JUAN GONZÁLEZ: Dale, this was a person who was a refugee in the country? What have you been able to tell about why he was jailed for a year originally?

J. DALE SHOEMAKER: This is a tragic situation. He was resettled in Buffalo by one of our refugee resettlement agencies. He was living in Malaysia for a period of about a decade, I am told, before eventually being allowed into the United States as a legal refugee in December 2024. Now as I’m sure you know, the winters in Buffalo are pretty cold and he was used to warmer climates. So he and his family were cooped up in their new home in Buffalo for several weeks.

We had a sunny day in February last year and he decided to venture outside for a walk. He is nearly blind. He has got totally no vision in one eye and he has partial a little bit blurry vision in another eye. He sets out for a walk in his neighborhood in the West Side of Buffalo and makes his way to a store where he purchases a curtain rod to use as a walking stick.

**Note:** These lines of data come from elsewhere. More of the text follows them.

-- ==== Sys2Proof/Laws/Keeps10.lean ====
section
/-! SUPPORT. What each operation of RasCommands, RegisterRead, RegisterWrite, Safety keeps: the good form, and the
    queue. -/

namespace Sys2Proof.Machine

/-! ## RasCommands -/

theorem State.popErr_keeps {q : List Instr} {s : State} (h0 : s.Keeps q) : (State.popErr s).Keeps q :=
  ⟨{ h0.inv with errFifo := Nat.le_trans (by simp [State.popErr]) h0.inv.errFifo }, h0.queue⟩

theorem State.writeWdgAns_keeps {q : List Instr} {s : State} (ans : Nat) (tie : Bool) (h0 : s.Keeps q) :
    (State.writeWdgAns s ans tie).Keeps q := by
  unfold State.writeWdgAns
  try dsimp only
  repeat' first
    | with_reducible assumption
    | with_reducible apply State.put_keeps
    | simp only [State.Keeps.lit]
    | with_reducible apply State.ite_keeps
    | with_reducible apply State.ite_fst_keeps
    | split

theorem State.alarm_keeps {q : List Instr} {s : State} (b : Nat) (h0 : s.Keeps q) :
    (State.alarm s b).Keeps q := by
  unfold State.alarm
  try dsimp only
  repeat' first
    | with_reducible assumption
    | with_reducible apply State.setFlag_keeps
    | with_reducible apply State.cphAlarm_keeps
    | with_reducible apply State.rasRecord_keeps
    | with_reducible apply State.dropWaiting_keeps
    | with_reducible apply State.put_keeps
    | with_reducible apply State.errCause_keeps
    | with_reducible apply State.ite_keeps

theorem State.clockLoss_keeps {q : List Instr} {s : State} (clk : Nat) (h0 : s.Keeps q) :
    (State.clockLoss s clk).Keeps q := by
  unfold State.clockLoss
  try dsimp only
  repeat' first
    | with_reducible assumption
    | with_reducible apply State.setFlag_keeps
    | with_reducible apply State.put_keeps
    | with_reducible apply State.alarm_keeps
    | with_reducible apply State.ite_keeps

theorem execClockLoss_keeps {q : List Instr} (clk : Nat) {s : State} (h0 : s.Keeps q) :
    ∃ u, execClockLoss clk s = .next u ∧ u.Keeps q := by
  refine ⟨_, rfl, ?_⟩
  try dsimp only
  repeat' first
    | with_reducible assumption
    | with_reducible apply State.clockLoss_keeps
    | with_reducible apply State.ite_keeps

theorem State.serdesLoss_keeps {q : List Instr} {s : State} (b_q : Nat) (h0 : s.Keeps q) :
    (State.serdesLoss s b_q).Keeps q := by
  unfold State.serdesLoss
  try dsimp only
  repeat' first
    | with_reducible assumption
    | intro _
    | with_reducible apply State.faultAt_keeps
    | with_reducible apply State.setFlag_keeps
    | with_reducible apply State.putSq_keeps
    | with_reducible apply State.foldl_keeps
    | simp only [State.Keeps.lit]
    | simp only [State.Keeps.litDm, List.length_set]
    | with_reducible apply State.ite_keeps
    | with_reducible apply State.ite_fst_keeps
    | split

theorem execSerdesPllLockLoss_keeps {q : List Instr} (quad : Nat) {s : State} (h0 : s.Keeps q) :
    ∃ u, execSerdesPllLockLoss quad s = .next u ∧ u.Keeps q := by
  refine ⟨_, rfl, ?_⟩
  try dsimp only
  repeat' first
    | with_reducible assumption
    | with_reducible apply State.serdesLoss_keeps
    | with_reducible apply State.ite_keeps

theorem execAlarmFire_keeps {q : List Instr} (bit : Nat) {s : State} (h0 : s.Keeps q) :
    ∃ u, execAlarmFire bit s = .next u ∧ u.Keeps q := by
  refine ⟨_, rfl, ?_⟩
  try dsimp only
  repeat' first
    | with_reducible assumption
    | with_reducible apply State.alarm_keeps
    | with_reducible apply State.ite_keeps

theorem State.alarmGone_keeps {q : List Instr} {s : State} (b : Nat) (h0 : s.Keeps q) :
    (State.alarmGone s b).Keeps q := by
  unfold State.alarmGone
  try dsimp only
  repeat' first
    | with_reducible assumption
    | with_reducible apply State.put_keeps
    | with_reducible apply State.ite_keeps

theorem State.tempSample_keeps {q : List Instr} {s : State} (t : Nat) (h0 : s.Keeps q) :
    (State.tempSample s t).Keeps q := by
  unfold State.tempSample
  try dsimp only
  repeat' first
    | with_reducible assumption
    | with_reducible apply State.alarmGone_keeps
    | with_reducible apply State.put_keeps
    | with_reducible apply State.alarm_keeps
    | with_reducible apply State.ite_keeps

theorem execTempSample_keeps {q : List Instr} (t : Nat) {s : State} (h0 : s.Keeps q) :
    ∃ u, execTempSample t s = .next u ∧ u.Keeps q := by
  refine ⟨_, rfl, ?_⟩
  try dsimp only
  repeat' first
    | with_reducible assumption
    | with_reducible apply State.tempSample_keeps
    | with_reducible apply State.ite_keeps

theorem State.parityBreaks_keeps {q : List Instr} {s : State} (b_e : MemErr) (h0 : s.Keeps q) :
    (State.parityBreaks s b_e).Keeps q := by
  unfold State.parityBreaks
  try dsimp only
  repeat' first
    | with_reducible assumption
    | with_reducible apply State.setPlane_keeps
    | with_reducible apply State.ite_keeps

theorem State.linkBreaks_keeps {q : List Instr} {s : State} (b_e : MemErr) (h0 : s.Keeps q) :
    (State.linkBreaks s b_e).Keeps q := by
  unfold State.linkBreaks
  try dsimp only
  repeat' first
    | with_reducible assumption
    | with_reducible apply State.setPlane_keeps
    | with_reducible apply State.ite_keeps

theorem State.memCorrected_keeps {q : List Instr} {s : State} (b_e : MemErr) (h0 : s.Keeps q) :
    (State.memCorrected s b_e).Keeps q := by
  unfold State.memCorrected
  try dsimp only
  repeat' first
    | with_reducible assumption
    | with_reducible apply State.rasRecord_keeps
    | with_reducible apply State.ite_keeps

theorem State.memFatal_keeps {q : List Instr} {s : State} (b_e : MemErr) (h0 : s.Keeps q) :
    (State.memFatal s b_e).Keeps q := by
  unfold State.memFatal
  try dsimp only
  repeat' first
    | with_reducible assumption
    | with_reducible apply State.rasRecord_keeps
    | with_reducible apply State.errCause_keeps
    | simp only [State.Keeps.lit]
    | with_reducible apply State.ite_keeps
    | with_reducible apply State.ite_fst_keeps
    | split

theorem execMemoryError_keeps {q : List Instr} (err : MemErr) {s : State} (h0 : s.Keeps q) :
    ∃ u, execMemoryError err s = .next u ∧ u.Keeps q := by
  refine ⟨_, rfl, ?_⟩
  try dsimp only
  repeat' first
    | with_reducible assumption
    | with_reducible apply State.memFatal_keeps
    | with_reducible apply State.memCorrected_keeps
    | with_reducible apply State.parityBreaks_keeps
    | with_reducible apply State.linkBreaks_keeps
    | with_reducible apply State.ite_keeps

theorem execRasErrPop_keeps {q : List Instr} (r : Requester) {s : State} (h0 : s.Keeps q) :
    ∃ u, execRasErrPop r s = .next u ∧ u.Keeps q := by
  refine ⟨_, rfl, ?_⟩
  try dsimp only
  repeat' first
    | with_reducible assumption
    | with_reducible apply State.gated_keeps
    | with_reducible apply State.popErr_keeps
    | with_reducible apply State.ite_keeps

theorem execErrOutForce_keeps {q : List Instr} (r : Requester) (force : Bool) {s : State} (h0 : s.Keeps q) :
    ∃ u, execErrOutForce r force s = .next u ∧ u.Keeps q := by
  refine ⟨_, rfl, ?_⟩
  try dsimp only
  repeat' first
    | with_reducible assumption
    | intro _
    | with_reducible apply State.gated_keeps
    | with_reducible apply State.put_keeps
    | with_reducible apply State.foldl_keeps
    | simp only [State.Keeps.lit]
    | simp only [State.Keeps.litDm, List.length_set]
    | with_reducible apply State.ite_keeps
    | with_reducible apply State.ite_fst_keeps
    | split

theorem State.question_keeps {q : List Instr} {s : State} (b_q : Nat) (h0 : s.Keeps q) :
    (State.question s b_q).Keeps q := by
  unfold State.question
  try dsimp only
  repeat' first
    | with_reducible assumption
    | with_reducible apply State.setFlag_keeps
    | with_reducible apply State.put_keeps
    | with_reducible apply State.inc_keeps
    | simp only [State.Keeps.lit]
    | with_reducible apply State.ite_keeps
    | with_reducible apply State.ite_fst_keeps
    | split

theorem execWdgQuestion_keeps {q : List Instr} (b_q : Nat) {s : State} (h0 : s.Keeps q) :
    ∃ u, execWdgQuestion b_q s = .next u ∧ u.Keeps q := by
  refine ⟨_, rfl, ?_⟩
  try dsimp only
  repeat' first
    | with_reducible assumption
    | with_reducible apply State.question_keeps
    | with_reducible apply State.ite_keeps

theorem execWdgAnswer_keeps {q : List Instr} (r : Requester) (ans : Nat) (tie : Bool) {s : State} (h0 : s.Keeps q) :
    ∃ u, execWdgAnswer r ans s tie = .next u ∧ u.Keeps q := by
  refine ⟨_, rfl, ?_⟩
  try dsimp only
  repeat' first
    | with_reducible assumption
    | intro _
    | with_reducible apply State.gated_keeps
    | with_reducible apply State.writeWdgAns_keeps
    | with_reducible apply State.foldl_keeps
    | simp only [State.Keeps.lit]
    | simp only [State.Keeps.litDm, List.length_set]
    | with_reducible apply State.ite_keeps
    | with_reducible apply State.ite_fst_keeps
    | split

theorem State.clocksBack_keeps {q : List Instr} {s : State} (h0 : s.Keeps q) :
    (State.clocksBack s).Keeps q := by
  unfold State.clocksBack
  try dsimp only
  repeat' first
    | with_reducible assumption
    | with_reducible apply State.put_keeps
    | with_reducible apply State.ite_keeps

theorem execAlarmCease_keeps {q : List Instr} (bit : Nat) {s : State} (h0 : s.Keeps q) :
    ∃ u, execAlarmCease bit s = .next u ∧ u.Keeps q := by
  refine ⟨_, rfl, ?_⟩
  try dsimp only
  repeat' first
    | with_reducible assumption
    | with_reducible apply State.alarmGone_keeps
    | with_reducible apply State.clocksBack_keeps
    | with_reducible apply State.ite_keeps

theorem execLpddrReadyLost_keeps {q : List Instr} {s : State} (h0 : s.Keeps q) :
    ∃ u, execLpddrReadyLost s = .next u ∧ u.Keeps q := by
  refine ⟨_, rfl, ?_⟩
  try dsimp only
  repeat' first
    | with_reducible assumption
    | with_reducible apply State.memReady_keeps
    | with_reducible apply State.ite_keeps

theorem execWdgAnswerSent_keeps {q : List Instr} {s : State} (h0 : s.Keeps q) :
    ∃ u, execWdgAnswerSent s = .next u ∧ u.Keeps q := by
  refine ⟨_, rfl, ?_⟩
  try dsimp only
  repeat' first
    | with_reducible assumption
    | simp only [State.Keeps.lit]
    | with_reducible apply State.ite_keeps
    | with_reducible apply State.ite_fst_keeps
    | split

theorem execXo32kStart_keeps {q : List Instr} {s : State} (h0 : s.Keeps q) :
    ∃ u, execXo32kStart s = .next u ∧ u.Keeps q := by
  refine ⟨_, rfl, ?_⟩
  try dsimp only
  repeat' first
    | with_reducible assumption
    | with_reducible apply State.put_keeps
    | with_reducible apply State.ite_keeps

/-! ## RegisterRead -/

theorem State.readWord_keeps {q : List Instr} {s : State} (r : Requester) (a : Nat) (h0 : s.Keeps q) :
    (State.readWord s r a).1.Keeps q := by
  unfold State.readWord
  try dsimp only
  repeat' first
    | with_reducible assumption
    | with_reducible apply State.setReg_keeps
    | simp only [State.Keeps.lit]
    | with_reducible apply State.ite_keeps
    | with_reducible apply State.ite_fst_keeps
    | split

theorem State.readWord_keeps_eq {q : List Instr} {s : State} {r : Requester} {a : Nat} (h0 : s.Keeps q) {u : State} {w :
    Nat}
    (e : State.readWord s r a = (u, w)) : u.Keeps q := by
  have hu : (State.readWord s r a).1.Keeps q := by apply State.readWord_keeps <;> assumption
  rw [e] at hu
  exact hu

theorem State.answer_keeps {q : List Instr} {s : State} (v : Nat) (h0 : s.Keeps q) :
    (State.answer s v).Keeps q := by
  unfold State.answer
  try dsimp only
  repeat' first
    | with_reducible assumption
    | simp only [State.Keeps.lit]
    | with_reducible apply State.ite_keeps
    | with_reducible apply State.ite_fst_keeps
    | split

When the weather turned bad, he got lost in the neighborhood, which again he was new to. He ends up in the backyard of a woman on Tonawanda Street. When he’s there, the woman thinks he’s breaking in. She says he let the dog out when he went into the backyard. Police roll up and they come in hot. We got the body camera footage yesterday showing that the moment that officers arrive they are screaming at him to drop his weapon—that’s his curtain rod—and to submit for arrest, basically. They, in the body camera footage that we reviewed, say after he is in handcuffs that they nearly pulled out their guns and shot him.

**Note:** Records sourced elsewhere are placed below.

-- ==== Sys2Proof/Laws/State.lean ====
section
/-! SUPPORT. Laws of State: reads of registers and fields after writes, and one lemma per field per update. -/

namespace Sys2Proof.Machine.State

/-! ## Registers and fields -/

@[simp] theorem reg_setReg_self (s : State) (a : Nat) (w : Word) : (s.setReg a w).reg a = w := by
  unfold reg setReg tabSet
  dsimp only
  split
  · next h =>
    split at h
    · rw [tabFind_tabDel_self] at h
      cases h
    · rw [tabFind_tabPut_self] at h
      cases h
      rfl
  · next h =>
    split at h
    · next hw => exact hw.symm
    · rw [tabFind_tabPut_self] at h
      cases h

theorem reg_setReg_ne (s : State) {a b : Nat} (w : Word) (h : b ≠ a) : (s.setReg a w).reg b = s.reg b := by
  unfold reg setReg
  dsimp only
  rw [tabFind_tabSet_ne _ _ _ h]

/-- What a register is after a field of it was written. -/
theorem reg_put_self (s : State) (f : Fld) (v : Nat) :
    (s.put f v).reg f.addr = BitVec.ofNat 32 (setBits (s.reg f.addr).toNat f.lsb f.wid v) := reg_setReg_self s _ _

theorem reg_put_ne (s : State) (f : Fld) (v : Nat) {a : Nat} (h : a ≠ f.addr) : (s.put f v).reg a = s.reg a :=
  reg_setReg_ne s _ h

/-- A field read after it was written; the field lies within its register. -/
theorem fld_put_self (s : State) (f : Fld) (v : Nat) (h : f.lsb + f.wid ≤ 32) : (s.put f v).fld f = v % 2 ^ f.wid := by
  unfold fld
  rw [reg_put_self, BitVec.toNat_ofNat, bits_mod _ _ _ _ h, bits_setBits_self]

/-- A field of another register. -/
theorem fld_put_addr (s : State) {f g : Fld} (v : Nat) (h : g.addr ≠ f.addr) : (s.put f v).fld g = s.fld g := by
  unfold fld
  rw [reg_put_ne s f v h]

/-- A field beside the one written. -/
theorem fld_put_beside (s : State) {f g : Fld} (v : Nat) (hg : g.lsb + g.wid ≤ 32)
    (h : f.lsb + f.wid ≤ g.lsb ∨ g.lsb + g.wid ≤ f.lsb) : (s.put f v).fld g = s.fld g := by
  by_cases ha : g.addr = f.addr
  · unfold fld
    rw [ha, reg_put_self, BitVec.toNat_ofNat, bits_mod _ _ _ _ hg, bits_setBits_beside _ _ _ _ _ _ h]
  · exact fld_put_addr s v ha

theorem flag_put_self (s : State) (f : Fld) (v : Nat) (h : f.lsb + f.wid ≤ 32) :
    (s.put f v).flag f = (v % 2 ^ f.wid == 1) := by
  unfold flag
  rw [fld_put_self s f v h]

theorem flag_put_addr (s : State) {f g : Fld} (v : Nat) (h : g.addr ≠ f.addr) : (s.put f v).flag g = s.flag g := by
  unfold flag
  rw [fld_put_addr s v h]

theorem flag_put_beside (s : State) {f g : Fld} (v : Nat) (hg : g.lsb + g.wid ≤ 32)
    (h : f.lsb + f.wid ≤ g.lsb ∨ g.lsb + g.wid ≤ f.lsb) : (s.put f v).flag g = s.flag g := by
  unfold flag
  rw [fld_put_beside s v hg h]

@[simp] theorem plane_setPlane_self (s : State) (pl : Plane) (p : PlaneSt) : (s.setPlane pl p).plane pl = p := by
  cases pl <;> rfl

theorem plane_setPlane_twin (s : State) (pl : Plane) (p : PlaneSt) :
    (s.setPlane pl p).plane (twinOf pl) = s.plane (twinOf pl) := by
  cases pl <;> rfl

He is then charged with assault. He again speaks no English so he had no idea what was going on. He had no idea where he was or what these officers were ordering him to do. So once he is on the ground with these officers, he does bite them at one point and he gets charged with assault. He is taken to the jail.

At that time, the attorneys and the family agree that if he was bailed out at that point in time, ICE would take custody of him and he might get disappeared into the ICE detention system in the United States or possibly even deported to a country that he was not familiar with. Instead of letting that—

AMY GOODMAN: Dale, we just have 30 seconds. Your final words?

J. DALE SHOEMAKER: Instead of letting him get bailed out, they let him sit there. He pleads out earlier this year and that is when the issue with Border Patrol happens. They pick him up with no notice, no warning, and they drop him at the coffee shop. And [INAUDIBLE]—

AMY GOODMAN: His family reported him missing, and the next thing they knew he was found dead in the cold. J. Dale Shoemaker, we want to thank you for being with us, reporter for Investigative Post. We will link to your piece headlined Blind refugee abandoned by Border Patrol is dead. Dale attended Nurul Amin Shah Alam’s funeral on Thursday.